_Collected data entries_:
=== Section Start ===
/-- An even address is loaded as it is. -/
theorem evenPc_of_even (v : PAddr) (h : v.getLsbD 0 = false) : evenPc v = v := by
  have hm : ∀ i : Fin 21, (0x1FFFFE#21).getLsbD i.val = decide (i.val ≠ 0) := by decide
  apply BitVec.eq_of_getLsbD_eq
  intro i hi
  have hmi := hm ⟨i, hi⟩
  simp only [evenPc, BitVec.getLsbD_and]
  by_cases h0 : i = 0
  · subst h0; rw [h]; rfl
  · have : (2097150#21).getLsbD i = true := by simpa [h0] using hmi
    rw [this, Bool.and_true]

end Sys2Proof.Machine
end

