theorem exec_pc_even {i : Instr} {s t : State} (h : exec i s = .next t) : t.pc.getLsbD 0 = false := by
  rcases instr_family i with ⟨f, d, a, alu, skips, hf⟩ | ⟨f, a, v, fw, hf⟩ | ⟨f, a, test, hf⟩ | ⟨f, a, rfl⟩ |
    ⟨fs, fd, rfl⟩ | rfl | hplain
  · obtain ⟨-, rfl⟩ := hf.next_iff.1 h
    unfold fileOpResult
    dsimp only
    split
    · exact evenPc_bit0 _
    · exact stored_pc_even (evenPc_bit0 _)
  · obtain ⟨-, rfl⟩ := hf.next_iff.1 h
    exact stored_pc_even (evenPc_bit0 _)
  · obtain ⟨-, rfl⟩ := hf.next_iff.1 h
    exact evenPc_bit0 _
  · obtain ⟨-, rfl⟩ := exec_mulwf_next_iff.1 h
    exact evenPc_bit0 _
  · obtain ⟨-, rfl⟩ := exec_movff_next_iff.1 h
    exact poke_pc_even (by rw [bump_pc]; exact evenPc_bit0 _)
  · cases h
    exact (by decide : Config.resetVector.getLsbD 0 = false)
  · exact (plain_result hplain h).pc_even

/-- An instruction that reads, computes and stores is followed by the next word, or, where it skips, by the one after it. -/
theorem fileOpResult_pc {f : Byte} {d a : Bool} {alu : Byte → Byte → Status → Byte × FlagWrite}
    {skips : Byte → Bool} {s : State} (h : d = true → target (ea f a s) s ≠ some 0xFF9#12) :
    (fileOpResult f d a alu skips s).pc =
      if skips (alu (operand (ea f a s) s) s.w s.status).1 then evenPc (s.pc + 4#21) else evenPc (s.pc + 2#21) := by
  unfold fileOpResult
  dsimp only
  split
  · rfl
  · simp [stored_pc h]

/-- Every skip instruction tests a file operand. -/
theorem cycleClass_ne_skip {i : Instr} (h : fileOperand i = none) : cycleClass i ≠ .skip := by
  cases i with
  | cpfseq | cpfsgt | cpfslt | decfsz | dcfsnz | incfsz | infsnz | tstfsz | btfsc | btfss => cases h
  | _ => exact nofun

/-- Settles O49: by family; the templates move the pc by one word or two, and only a write to PCL replaces it. -/
theorem pcAdvance : Obligations.PcAdvance := by
  refine fun i s t h => ⟨exec_pc_even h, fun htransfer hpcl => ?_⟩
  rcases instr_family i with ⟨f, d, a, alu, skips, hf⟩ | ⟨f, a, v, fw, hf⟩ | ⟨f, a, test, hf⟩ | ⟨f, a, rfl⟩ |
    ⟨fs, fd, rfl⟩ | rfl | hplain
  · obtain ⟨-, rfl⟩ := hf.next_iff.1 h
    have hpc := fileOpResult_pc (alu := alu) (skips := skips) fun hd hT => hpcl (by rw [hf.written, if_pos hd, hT])
    refine ⟨fun hskip => ?_, fun _ => ?_⟩
    · rw [hpc, hf.not_skip hskip, hf.bytes]; rfl
    · rw [hpc]; split
      · exact .inr rfl
      · exact .inl rfl
  · obtain ⟨-, rfl⟩ := hf.next_iff.1 h
    refine ⟨fun _ => ?_, fun hskip => absurd hskip hf.not_skip⟩
    rw [stored_pc fun _ hT => hpcl (by rw [hf.written, hT]), hf.bytes, State.advance_pc, bump_pc]
  · obtain ⟨-, rfl⟩ := hf.next_iff.1 h
    refine ⟨fun hskip => absurd hf.skip hskip, fun _ => ?_⟩
    rw [State.advance_pc, afterRead_pc]
    split
    · exact .inr rfl
    · exact .inl rfl
  · obtain ⟨-, rfl⟩ := exec_mulwf_next_iff.1 h
    exact ⟨fun _ => by simp; rfl, nofun⟩
  · obtain ⟨-, rfl⟩ := exec_movff_next_iff.1 h
    have hT : target fd ((afterRead fs s).advance 4) ≠ some 0xFF9#12 := hpcl
    exact ⟨fun _ => by rw [poke_pc hT, bump_pc, State.advance_pc, afterRead_pc]; rfl, nofun⟩
  · cases htransfer
  · exact ⟨fun _ => (plain_result hplain h).pc htransfer, fun hskip => absurd hskip (cycleClass_ne_skip hplain.1)⟩

/-! ### Program memory -/

theorem prog_boundary {s t : State} (h : boundary s = .reset t ∨ boundary s = .run t) : t.prog = s.prog := by
  rcases boundary_cases s with ⟨-, hb⟩ | ⟨m, later, -, ⟨k, -, hb⟩ | ⟨-, ⟨-, hb⟩ | ⟨-, -, hb⟩ | ⟨-, -, hb⟩⟩⟩ <;>
    rw [hb] at h <;> rcases h with h | h <;> cases h
  case inr.inl => cases k <;> rfl
  all_goals rfl

theorem prog_exec {i : Instr} {s t : State} (h : exec i s = .next t) : t.prog = s.prog := by
  by_cases hreset : i = .reset
  · subst hreset
    cases h
    rfl
  · by_cases hplain : Plain i
    · exact (plain_result hplain h).frame.prog
    · exact (exec_coreFrame hplain hreset h).prog

theorem wakeIfRequested_prog (s : State) : s.wakeIfRequested.prog = s.prog := by rw [wakeIfRequested_eq]

/-- Settles O50: neither the boundary, waking up, interrupt entry nor any instruction writes program memory. -/
theorem programMemoryImmutable : Obligations.ProgramMemoryImmutable := by
  intro s t h
  rcases step_next_cases h with hb | ⟨s1, hb, hrun⟩
  · exact prog_boundary (.inl hb)
  · have h1 : s1.wakeIfRequested.prog = s.prog := (wakeIfRequested_prog s1).trans (prog_boundary (.inr hb))
    rcases hrun with ⟨-, rfl⟩ | ⟨-, ⟨lvl, -, hint⟩ | ⟨-, i, rest, -, hexec⟩⟩
    · exact h1
    · obtain ⟨-, rfl⟩ := takeInterrupt_ok_iff.1 hint
      exact Eq.trans (by simp [pushed]) h1
    · exact (prog_exec hexec).trans h1

/-! ### The global interrupt enable -/

theorem fileOpResult_intcon {f : Byte} {d a : Bool} {alu : Byte → Byte → Status → Byte × FlagWrite}
    {skips : Byte → Bool} {s : State} (h : d = true → target (ea f a s) s ≠ some 0xFF2#12) :
    (fileOpResult f d a alu skips s).intcon = s.intcon := by
  unfold fileOpResult
  dsimp only
  split <;> simp [stored_intcon h]

/-- INTCON changes only by RETFIE, by RESET, or as the address an instruction writes. -/
theorem exec_intcon {i : Instr} {s t : State} (h : exec i s = .next t) (hretfie : ∀ b, i ≠ .retfie b)
    (hreset : i ≠ .reset) (hwritten : writtenAddress i s ≠ some 0xFF2#12) : t.intcon = s.intcon := by
  rcases instr_family i with ⟨f, d, a, alu, skips, hf⟩ | ⟨f, a, v, fw, hf⟩ | ⟨f, a, test, hf⟩ | ⟨f, a, rfl⟩ |
    ⟨fs, fd, rfl⟩ | rfl | hplain
  · obtain ⟨-, rfl⟩ := hf.next_iff.1 h
    exact fileOpResult_intcon fun hd hT => hwritten (by rw [hf.written, if_pos hd, hT])
  · obtain ⟨-, rfl⟩ := hf.next_iff.1 h
    rw [stored_intcon fun _ hT => hwritten (by rw [hf.written, hT]), State.advance_intcon, bump_intcon]
  · obtain ⟨-, rfl⟩ := hf.next_iff.1 h
    simp
  · obtain ⟨-, rfl⟩ := exec_mulwf_next_iff.1 h
    simp
  · obtain ⟨-, rfl⟩ := exec_movff_next_iff.1 h
    have hT : target fd ((afterRead fs s).advance 4) ≠ some 0xFF2#12 := hwritten
    simp [poke_intcon hT]
  · exact absurd rfl hreset
  · exact (plain_result hplain h).intcon hretfie

theorem exec_isrLevel {i : Instr} {s t : State} (h : exec i s = .next t) (hretfie : ∀ b, i ≠ .retfie b)
    (hreset : i ≠ .reset) : t.isrLevel = s.isrLevel := by
  by_cases hplain : Plain i
  · exact (plain_result hplain h).isrLevel hretfie
  · exact (exec_coreFrame hplain hreset h).isrLevel

theorem pendingInterrupt_of_gie {s : State} (h : s.intcon.gie = false) : pendingInterrupt s = none := by
  simp [pendingInterrupt, h]

theorem exec_gie {i : Instr} {s t : State} (h : exec i s = .next t) (hs : s.intcon.gie = false)
    (hretfie : ∀ b, i ≠ .retfie b) (hwritten : writtenAddress i s ≠ some 0xFF2#12) : t.intcon.gie = false := by
  by_cases hreset : i = .reset
  · subst hreset
    cases h
    rfl
  · rw [exec_intcon h hretfie hreset hwritten, hs]

/-- A reset at the boundary clears the enable bit and the levels in service. -/
theorem boundary_reset_intcon {s t : State} (h : boundary s = .reset t) : t.intcon.gie = false ∧ t.isrLevel = [] := by
  rcases boundary_cases s with ⟨-, hb⟩ | ⟨m, later, -, ⟨k, -, hb⟩ | ⟨-, ⟨-, hb⟩ | ⟨-, -, hb⟩ | ⟨-, -, hb⟩⟩⟩ <;>
    rw [hb] at h <;> cases h
  · cases k <;> exact ⟨rfl, rfl⟩
  · exact ⟨rfl, rfl⟩

/-- A move that goes on leaves the enable bit and the levels in service. -/
theorem boundary_run_intcon {s t : State} (h : boundary s = .run t) :
    t.intcon.gie = s.intcon.gie ∧ t.isrLevel = s.isrLevel := by
  rcases boundary_cases s with ⟨-, hb⟩ | ⟨m, later, -, ⟨k, -, hb⟩ | ⟨-, ⟨-, hb⟩ | ⟨-, -, hb⟩ | ⟨-, -, hb⟩⟩⟩ <;>
    rw [hb] at h <;> cases h <;> exact ⟨rfl, rfl⟩

/-- Settles O51: only RETFIE and a write to INTCON set the bit, and with it clear no interrupt is pending. -/
theorem globalEnableStaysClear : Obligations.GlobalEnableStaysClear := by
  refine ⟨fun s => pendingInterrupt_of_gie, fun i s t h hs => exec_gie h hs, fun s t h hs hinstr => ?_⟩
  have hrun : ∀ s1, boundary s = .run s1 →
      s1.wakeIfRequested.intcon.gie = false ∧ s1.wakeIfRequested.isrLevel = s.isrLevel := fun s1 hb => by
    rw [wakeIfRequested_intcon, wakeIfRequested_isrLevel, (boundary_run_intcon hb).1, (boundary_run_intcon hb).2]
    exact ⟨hs, rfl⟩
  have hnone : ∀ s1, boundary s = .run s1 → pendingInterrupt s1.wakeIfRequested = none :=
    fun s1 hb => pendingInterrupt_of_gie (hrun s1 hb).1
  rw [← and_assoc]
  refine ⟨?_, hnone⟩
  rcases step_next_cases h with hb | ⟨s1, hb, ⟨-, rfl⟩ | ⟨hawake, ⟨lvl, hint, -⟩ | ⟨-, i, rest, hdec, hexec⟩⟩⟩
  · exact ⟨(boundary_reset_intcon hb).1, .inr (boundary_reset_intcon hb).2⟩
  · exact ⟨(hrun s1 hb).1, .inl (hrun s1 hb).2⟩
  · rw [hnone s1 hb] at hint
    cases hint
  · obtain ⟨hretfie, hwritten⟩ := hinstr s1 i rest hb hawake hdec
    refine ⟨exec_gie hexec (hrun s1 hb).1 hretfie hwritten, ?_⟩
    by_cases hreset : i = .reset
    · subst hreset
      cases hexec
      exact .inr rfl
    · exact .inl ((exec_isrLevel hexec hretfie hreset).trans (hrun s1 hb).2)
end Sys2Proof
end

section
/-! Proofs of byte arithmetic and of the instructions whose result is one record update. -/

namespace Sys2Proof

open Machine

/-! ### Addition and subtraction over the integers (R32, R33) -/

theorem beq_zero_byte (r : Byte) : (r == 0#8) = decide (r.toNat = 0) := by
  rw [Bool.eq_iff_iff, beq_iff_eq, decide_eq_true_eq, ← BitVec.toNat_inj]
  rfl

theorem msb_byte (r : Byte) : r.msb = decide (r.toNat ≥ 128) := BitVec.msb_eq_decide r

theorem toInt_byte (a : Byte) : a.toInt = if 128 ≤ a.toNat then (a.toNat : Int) - 256 else a.toNat := by
  rw [BitVec.toInt_eq_toNat_cond]
  split <;> split <;> omega

theorem add8_toNat (a b : Byte) (c : Bool) : (add8 a b c).1.toNat = (a.toNat + b.toNat + c.toNat) % 256 := by
  simp [add8]

/-- The overflow flag of a sum, as the signs decide it and as the integers do (R32). -/
theorem add8_overflow (a b : Byte) (c : Bool) :
    (a.msb == b.msb && (add8 a b c).1.msb != a.msb) =
      decide (a.toInt + b.toInt + c.toNat < -128 ∨ 127 < a.toInt + b.toInt + c.toNat) := by
  have ha := a.isLt
  have hb := b.isLt
  have hc := Bool.toNat_le c
  rw [Bool.eq_iff_iff]
  simp only [msb_byte, add8_toNat, toInt_byte, Bool.and_eq_true, beq_iff_eq, bne_iff_ne, decide_eq_true_eq, ne_eq,
    decide_eq_decide]
  split <;> split <;> omega

theorem not_toNat_byte (b : Byte) : (~~~b).toNat = 255 - b.toNat := by
  rw [BitVec.toNat_not]

theorem add8_flags (a b : Byte) (c : Bool) :
    (add8 a b c).2 =
      { c := some (decide (a.toNat + b.toNat + c.toNat ≥ 256))
        dc := some (decide (a.toNat % 16 + b.toNat % 16 + c.toNat ≥ 16))
        z := some (decide ((add8 a b c).1.toNat = 0))
        ov := some (decide (a.toInt + b.toInt + c.toNat < -128 ∨ 127 < a.toInt + b.toInt + c.toNat))
        n := some (decide ((add8 a b c).1.toNat ≥ 128)) } := by
  rw [← add8_overflow, ← beq_zero_byte, ← msb_byte]
  rfl

/-- The overflow flag of a difference: `b`'s complement has the other sign. -/
theorem sub8_overflow (a b r : Byte) :
    (a.msb == (~~~b).msb && r.msb != a.msb) = decide (a.getLsbD 7 ≠ b.getLsbD 7 ∧ r.getLsbD 7 ≠ a.getLsbD 7) := by
  have hb : (~~~b).msb = !b.msb := by simp [BitVec.msb_not]
  have hmsb (x : Byte) : x.getLsbD 7 = x.msb := rfl
  rw [hb, hmsb, hmsb, hmsb]
  cases a.msb <;> cases b.msb <;> cases r.msb <;> rfl

/-- A subtraction is the addition of the complement, so its carries are the borrows that do not occur (R33). -/
theorem sub8_flags (a b : Byte) (c : Bool) :
    (sub8 a b c).2 =
      { c := some (decide (a.toNat ≥ b.toNat + c.toNat))
        dc := some (decide (a.toNat % 16 ≥ b.toNat % 16 + c.toNat))
        z := some (decide ((sub8 a b c).1.toNat = 0))
        ov := some (decide (a.getLsbD 7 ≠ b.getLsbD 7 ∧ (sub8 a b c).1.getLsbD 7 ≠ a.getLsbD 7))
        n := some ((sub8 a b c).1.getLsbD 7) } := by
  have hb := b.isLt
  have hc : (!c).toNat = 1 - c.toNat := by cases c <;> rfl
  have hc1 := Bool.toNat_le c
  have hcarry : decide (256 ≤ a.toNat + (~~~b).toNat + (!c).toNat) = decide (a.toNat ≥ b.toNat + c.toNat) := by
    rw [decide_eq_decide, not_toNat_byte, hc]
    omega
  have hdigit : decide (16 ≤ a.toNat % 16 + (~~~b).toNat % 16 + (!c).toNat) =
      decide (a.toNat % 16 ≥ b.toNat % 16 + c.toNat) := by
    rw [decide_eq_decide, not_toNat_byte, hc]
    omega
  rw [← hcarry, ← hdigit, ← sub8_overflow, ← beq_zero_byte]
  rfl

theorem sub8_toNat (a b : Byte) (c : Bool) :
    ((sub8 a b c).1.toNat : Int) = ((a.toNat : Int) - b.toNat - c.toNat) % 256 := by
  have hb := b.isLt
  have hc : (!c).toNat = 1 - c.toNat := by cases c <;> rfl
  have hc1 := Bool.toNat_le c
  rw [sub8_eq, add8_toNat, not_toNat_byte, hc]
  omega
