-- ==== Sys2Proof/Word.lean ====
section
/-! DEFINITION. The values of the machine. Every architectural value is a mathematical integer, `Int`, and an address is a
natural number, `Nat` (R6, R7; decision D1; log entry 7); the types are written as they are, so that integer arithmetic is
Lean's own. -/

namespace Sys2Proof

/-- One set cell of memory: its address and the whole integer it holds (R50). The machine has no bytes (R55), so the cell
is the unit of storage (log entry 1). -/
abbrev Cell := Nat × Int

end Sys2Proof
end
=== Section End ===
_Problem to solve_: Lines of the data above that include the string "Settles" must each be copied.

_Expected answer_:
/-- Settles O49: by family; the templates move the pc by one word or two, and only a write to PCL replaces it. -/
/-- Settles O50: neither the boundary, waking up, interrupt entry nor any instruction writes program memory. -/
/-- Settles O51: only RETFIE and a write to INTCON set the bit, and with it clear no interrupt is pending. -/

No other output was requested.